* **Problem to solve**:
Give back exactly the lines of the data below, starting with the line that has "-- ==== Sys2Proof/Laws/State.lean" and going on through the line that has "v) k = v := by".

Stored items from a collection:

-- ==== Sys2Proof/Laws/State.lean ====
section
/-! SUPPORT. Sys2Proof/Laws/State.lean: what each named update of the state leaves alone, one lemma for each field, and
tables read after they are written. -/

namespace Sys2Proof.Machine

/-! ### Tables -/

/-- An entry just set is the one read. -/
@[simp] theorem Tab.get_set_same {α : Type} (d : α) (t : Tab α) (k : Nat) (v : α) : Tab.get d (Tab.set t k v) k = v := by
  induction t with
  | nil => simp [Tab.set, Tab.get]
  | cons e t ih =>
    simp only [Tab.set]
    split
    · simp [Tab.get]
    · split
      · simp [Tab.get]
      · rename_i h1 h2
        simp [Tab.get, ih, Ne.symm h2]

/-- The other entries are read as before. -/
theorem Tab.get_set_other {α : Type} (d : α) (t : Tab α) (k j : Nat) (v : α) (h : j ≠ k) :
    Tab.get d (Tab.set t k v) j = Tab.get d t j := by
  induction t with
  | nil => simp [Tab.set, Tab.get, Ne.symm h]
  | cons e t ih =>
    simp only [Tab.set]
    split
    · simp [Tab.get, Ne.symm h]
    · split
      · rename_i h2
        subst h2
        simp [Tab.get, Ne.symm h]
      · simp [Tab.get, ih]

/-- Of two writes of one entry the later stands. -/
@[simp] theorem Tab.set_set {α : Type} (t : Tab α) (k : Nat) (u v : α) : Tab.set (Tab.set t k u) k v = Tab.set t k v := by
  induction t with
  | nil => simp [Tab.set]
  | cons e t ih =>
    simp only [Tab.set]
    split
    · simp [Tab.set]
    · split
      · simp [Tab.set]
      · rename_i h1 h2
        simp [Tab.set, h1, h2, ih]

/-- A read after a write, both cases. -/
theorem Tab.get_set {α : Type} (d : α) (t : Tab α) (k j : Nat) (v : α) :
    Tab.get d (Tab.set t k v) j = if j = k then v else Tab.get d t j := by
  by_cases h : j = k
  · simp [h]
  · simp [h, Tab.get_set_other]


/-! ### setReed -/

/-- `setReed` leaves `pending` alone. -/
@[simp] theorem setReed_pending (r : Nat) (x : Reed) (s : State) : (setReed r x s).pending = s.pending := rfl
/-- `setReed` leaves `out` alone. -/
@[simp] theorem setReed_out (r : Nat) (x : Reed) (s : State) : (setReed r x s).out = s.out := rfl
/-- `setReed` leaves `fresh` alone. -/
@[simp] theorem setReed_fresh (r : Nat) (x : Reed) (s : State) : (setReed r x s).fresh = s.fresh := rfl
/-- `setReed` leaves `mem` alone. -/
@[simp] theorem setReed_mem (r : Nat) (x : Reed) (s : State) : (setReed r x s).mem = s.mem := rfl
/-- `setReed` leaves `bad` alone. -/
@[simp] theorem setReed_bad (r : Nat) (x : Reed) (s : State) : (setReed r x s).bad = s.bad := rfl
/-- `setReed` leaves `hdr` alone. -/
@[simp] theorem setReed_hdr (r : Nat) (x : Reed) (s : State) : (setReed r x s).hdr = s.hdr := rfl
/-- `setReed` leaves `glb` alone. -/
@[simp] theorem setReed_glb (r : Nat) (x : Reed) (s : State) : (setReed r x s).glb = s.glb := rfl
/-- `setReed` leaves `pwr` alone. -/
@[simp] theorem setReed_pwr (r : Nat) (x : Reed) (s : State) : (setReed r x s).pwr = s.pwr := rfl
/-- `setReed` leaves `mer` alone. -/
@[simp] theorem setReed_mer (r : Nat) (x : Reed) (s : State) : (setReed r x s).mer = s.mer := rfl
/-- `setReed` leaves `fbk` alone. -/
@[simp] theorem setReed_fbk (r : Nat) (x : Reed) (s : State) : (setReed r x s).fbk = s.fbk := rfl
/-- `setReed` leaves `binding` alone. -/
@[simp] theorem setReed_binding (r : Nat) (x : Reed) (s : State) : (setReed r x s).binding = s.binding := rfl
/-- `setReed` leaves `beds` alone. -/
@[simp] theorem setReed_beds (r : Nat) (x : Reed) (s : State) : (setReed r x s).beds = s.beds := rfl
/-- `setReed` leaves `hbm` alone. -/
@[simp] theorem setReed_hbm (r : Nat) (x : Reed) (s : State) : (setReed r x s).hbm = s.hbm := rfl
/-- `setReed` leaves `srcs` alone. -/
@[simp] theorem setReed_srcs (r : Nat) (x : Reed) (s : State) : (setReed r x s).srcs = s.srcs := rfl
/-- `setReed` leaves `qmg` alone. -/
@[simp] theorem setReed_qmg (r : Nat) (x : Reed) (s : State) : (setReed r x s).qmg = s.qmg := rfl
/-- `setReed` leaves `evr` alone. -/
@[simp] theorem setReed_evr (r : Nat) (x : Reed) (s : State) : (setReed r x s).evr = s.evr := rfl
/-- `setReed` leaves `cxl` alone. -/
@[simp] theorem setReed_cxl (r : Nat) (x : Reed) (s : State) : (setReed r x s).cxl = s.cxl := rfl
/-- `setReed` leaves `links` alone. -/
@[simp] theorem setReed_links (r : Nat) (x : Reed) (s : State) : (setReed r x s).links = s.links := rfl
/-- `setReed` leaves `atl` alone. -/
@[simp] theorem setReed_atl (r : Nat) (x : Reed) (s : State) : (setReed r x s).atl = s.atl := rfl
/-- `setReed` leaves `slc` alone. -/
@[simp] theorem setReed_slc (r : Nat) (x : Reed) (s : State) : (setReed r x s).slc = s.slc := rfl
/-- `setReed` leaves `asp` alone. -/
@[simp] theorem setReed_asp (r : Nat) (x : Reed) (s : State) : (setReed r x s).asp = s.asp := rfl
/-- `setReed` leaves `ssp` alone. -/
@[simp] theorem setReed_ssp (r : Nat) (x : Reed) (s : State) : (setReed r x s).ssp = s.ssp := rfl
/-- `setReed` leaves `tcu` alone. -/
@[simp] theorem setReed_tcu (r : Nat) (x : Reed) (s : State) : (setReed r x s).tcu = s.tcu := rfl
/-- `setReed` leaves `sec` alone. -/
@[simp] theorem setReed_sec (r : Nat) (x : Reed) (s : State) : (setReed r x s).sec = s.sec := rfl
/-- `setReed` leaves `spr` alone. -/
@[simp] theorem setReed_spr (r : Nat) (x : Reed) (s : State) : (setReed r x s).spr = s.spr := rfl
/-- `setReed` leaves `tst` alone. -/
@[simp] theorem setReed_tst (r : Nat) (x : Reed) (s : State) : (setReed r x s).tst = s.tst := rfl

==

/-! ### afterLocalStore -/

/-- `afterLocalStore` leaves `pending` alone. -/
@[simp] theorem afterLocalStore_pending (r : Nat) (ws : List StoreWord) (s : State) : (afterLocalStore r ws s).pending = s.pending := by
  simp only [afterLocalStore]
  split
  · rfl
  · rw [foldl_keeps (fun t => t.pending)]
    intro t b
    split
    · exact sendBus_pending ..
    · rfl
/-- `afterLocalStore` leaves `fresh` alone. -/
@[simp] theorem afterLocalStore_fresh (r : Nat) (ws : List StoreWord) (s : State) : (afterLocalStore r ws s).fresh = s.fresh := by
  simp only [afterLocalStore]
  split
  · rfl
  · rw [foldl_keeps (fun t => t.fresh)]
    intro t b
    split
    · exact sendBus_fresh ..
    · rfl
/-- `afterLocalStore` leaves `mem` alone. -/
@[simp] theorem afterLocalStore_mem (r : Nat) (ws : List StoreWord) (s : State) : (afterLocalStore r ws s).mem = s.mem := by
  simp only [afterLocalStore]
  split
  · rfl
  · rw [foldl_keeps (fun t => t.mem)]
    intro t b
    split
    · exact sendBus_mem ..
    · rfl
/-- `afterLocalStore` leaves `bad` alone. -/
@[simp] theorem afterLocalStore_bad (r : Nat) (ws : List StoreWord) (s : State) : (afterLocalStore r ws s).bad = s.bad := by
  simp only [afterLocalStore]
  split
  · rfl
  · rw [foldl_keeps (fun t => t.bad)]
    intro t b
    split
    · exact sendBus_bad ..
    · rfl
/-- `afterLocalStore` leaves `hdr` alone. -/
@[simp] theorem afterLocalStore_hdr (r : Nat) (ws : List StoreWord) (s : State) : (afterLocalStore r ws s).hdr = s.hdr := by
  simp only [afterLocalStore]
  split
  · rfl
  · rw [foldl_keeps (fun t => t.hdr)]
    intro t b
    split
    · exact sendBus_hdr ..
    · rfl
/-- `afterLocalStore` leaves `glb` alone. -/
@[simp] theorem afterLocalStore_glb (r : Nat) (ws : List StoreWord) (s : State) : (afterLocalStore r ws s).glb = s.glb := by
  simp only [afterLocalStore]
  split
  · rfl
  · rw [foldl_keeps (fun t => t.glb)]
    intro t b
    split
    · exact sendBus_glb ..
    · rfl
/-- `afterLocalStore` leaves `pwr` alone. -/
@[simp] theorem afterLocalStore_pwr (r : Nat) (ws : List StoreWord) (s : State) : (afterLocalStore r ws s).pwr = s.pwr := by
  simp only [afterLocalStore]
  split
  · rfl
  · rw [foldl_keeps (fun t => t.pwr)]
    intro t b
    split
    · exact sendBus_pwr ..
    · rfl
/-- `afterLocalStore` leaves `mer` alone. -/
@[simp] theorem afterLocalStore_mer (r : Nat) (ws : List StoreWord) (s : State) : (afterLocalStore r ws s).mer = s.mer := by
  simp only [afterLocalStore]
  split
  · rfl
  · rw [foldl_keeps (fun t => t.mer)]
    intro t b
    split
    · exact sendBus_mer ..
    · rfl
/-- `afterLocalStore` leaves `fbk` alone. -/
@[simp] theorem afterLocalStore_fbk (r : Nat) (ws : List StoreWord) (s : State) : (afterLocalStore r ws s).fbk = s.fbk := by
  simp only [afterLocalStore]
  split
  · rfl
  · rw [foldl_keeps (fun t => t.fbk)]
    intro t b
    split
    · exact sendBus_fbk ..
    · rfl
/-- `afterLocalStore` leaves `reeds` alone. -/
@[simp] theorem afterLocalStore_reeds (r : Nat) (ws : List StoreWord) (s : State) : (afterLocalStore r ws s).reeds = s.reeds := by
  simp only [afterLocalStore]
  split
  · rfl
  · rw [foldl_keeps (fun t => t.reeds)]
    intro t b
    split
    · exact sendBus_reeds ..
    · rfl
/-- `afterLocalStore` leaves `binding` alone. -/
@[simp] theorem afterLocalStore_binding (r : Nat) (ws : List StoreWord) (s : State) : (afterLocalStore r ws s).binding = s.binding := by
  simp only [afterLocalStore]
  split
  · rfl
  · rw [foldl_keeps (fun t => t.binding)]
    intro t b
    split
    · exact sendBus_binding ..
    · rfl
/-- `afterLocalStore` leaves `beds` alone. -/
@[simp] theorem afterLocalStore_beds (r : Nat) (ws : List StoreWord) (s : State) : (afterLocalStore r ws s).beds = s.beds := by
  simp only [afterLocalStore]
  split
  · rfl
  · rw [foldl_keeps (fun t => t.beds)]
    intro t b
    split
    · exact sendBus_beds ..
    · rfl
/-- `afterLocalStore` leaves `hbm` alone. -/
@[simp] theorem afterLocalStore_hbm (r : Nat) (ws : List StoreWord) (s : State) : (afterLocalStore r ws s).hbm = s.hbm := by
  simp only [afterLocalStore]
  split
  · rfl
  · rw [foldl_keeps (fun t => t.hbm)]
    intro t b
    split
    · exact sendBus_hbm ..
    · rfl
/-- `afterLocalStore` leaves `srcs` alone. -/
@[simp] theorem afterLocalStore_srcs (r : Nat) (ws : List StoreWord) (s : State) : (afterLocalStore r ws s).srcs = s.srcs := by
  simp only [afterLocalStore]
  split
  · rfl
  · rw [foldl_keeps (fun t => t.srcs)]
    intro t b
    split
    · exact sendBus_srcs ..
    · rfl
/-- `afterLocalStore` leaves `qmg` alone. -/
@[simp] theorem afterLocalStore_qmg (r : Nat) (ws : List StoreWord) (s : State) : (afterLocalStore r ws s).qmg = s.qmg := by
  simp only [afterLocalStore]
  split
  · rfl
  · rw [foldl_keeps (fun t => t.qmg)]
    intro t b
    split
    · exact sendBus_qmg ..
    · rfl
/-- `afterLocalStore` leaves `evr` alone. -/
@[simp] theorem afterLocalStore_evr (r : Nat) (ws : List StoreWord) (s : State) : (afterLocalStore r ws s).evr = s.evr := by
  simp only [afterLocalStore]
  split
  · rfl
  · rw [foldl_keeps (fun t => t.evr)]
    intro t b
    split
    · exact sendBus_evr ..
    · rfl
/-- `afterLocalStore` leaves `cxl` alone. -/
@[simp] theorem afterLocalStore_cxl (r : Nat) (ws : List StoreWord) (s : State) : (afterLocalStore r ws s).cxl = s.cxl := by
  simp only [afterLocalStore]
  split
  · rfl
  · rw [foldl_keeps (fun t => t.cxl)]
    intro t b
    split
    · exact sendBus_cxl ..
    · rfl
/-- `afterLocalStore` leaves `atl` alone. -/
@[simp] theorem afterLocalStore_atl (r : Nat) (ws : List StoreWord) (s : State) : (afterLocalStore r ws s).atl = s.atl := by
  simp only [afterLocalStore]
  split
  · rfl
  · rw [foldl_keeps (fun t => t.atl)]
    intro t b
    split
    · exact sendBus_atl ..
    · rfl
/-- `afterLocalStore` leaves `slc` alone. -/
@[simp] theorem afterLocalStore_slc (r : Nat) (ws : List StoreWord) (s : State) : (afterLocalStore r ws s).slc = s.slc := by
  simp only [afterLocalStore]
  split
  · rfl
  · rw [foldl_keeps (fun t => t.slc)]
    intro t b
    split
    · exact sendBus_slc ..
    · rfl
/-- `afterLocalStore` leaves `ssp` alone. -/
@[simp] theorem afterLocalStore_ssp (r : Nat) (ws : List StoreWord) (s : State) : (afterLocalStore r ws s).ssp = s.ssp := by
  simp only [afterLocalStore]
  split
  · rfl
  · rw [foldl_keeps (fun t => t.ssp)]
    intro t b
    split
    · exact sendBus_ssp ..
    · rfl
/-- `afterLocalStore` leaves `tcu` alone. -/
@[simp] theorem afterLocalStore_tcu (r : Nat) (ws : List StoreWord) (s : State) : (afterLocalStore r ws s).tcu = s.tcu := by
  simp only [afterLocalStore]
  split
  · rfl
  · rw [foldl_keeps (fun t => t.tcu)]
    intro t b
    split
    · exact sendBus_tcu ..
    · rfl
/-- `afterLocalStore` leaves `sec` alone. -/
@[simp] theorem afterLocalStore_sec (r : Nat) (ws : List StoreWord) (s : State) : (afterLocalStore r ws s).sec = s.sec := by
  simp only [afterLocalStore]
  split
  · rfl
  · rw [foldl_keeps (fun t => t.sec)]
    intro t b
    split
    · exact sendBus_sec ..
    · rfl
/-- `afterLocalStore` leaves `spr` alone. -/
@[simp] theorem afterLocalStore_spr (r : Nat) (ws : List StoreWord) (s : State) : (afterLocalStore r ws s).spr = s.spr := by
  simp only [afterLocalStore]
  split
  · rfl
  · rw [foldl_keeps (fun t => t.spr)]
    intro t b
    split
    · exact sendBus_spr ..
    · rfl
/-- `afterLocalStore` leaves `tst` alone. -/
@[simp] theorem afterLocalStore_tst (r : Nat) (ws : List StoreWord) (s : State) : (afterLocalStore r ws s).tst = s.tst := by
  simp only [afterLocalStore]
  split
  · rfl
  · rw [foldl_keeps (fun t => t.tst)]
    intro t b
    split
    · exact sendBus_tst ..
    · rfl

* **Result for this task**:
-- ==== Sys2Proof/Laws/State.lean ====
section
/-! SUPPORT. Sys2Proof/Laws/State.lean: what each named update of the state leaves alone, one lemma for each field, and
tables read after they are written. -/

namespace Sys2Proof.Machine

/-! ### Tables -/

/-- An entry just set is the one read. -/
@[simp] theorem Tab.get_set_same {α : Type} (d : α) (t : Tab α) (k : Nat) (v : α) : Tab.get d (Tab.set t k v) k = v := by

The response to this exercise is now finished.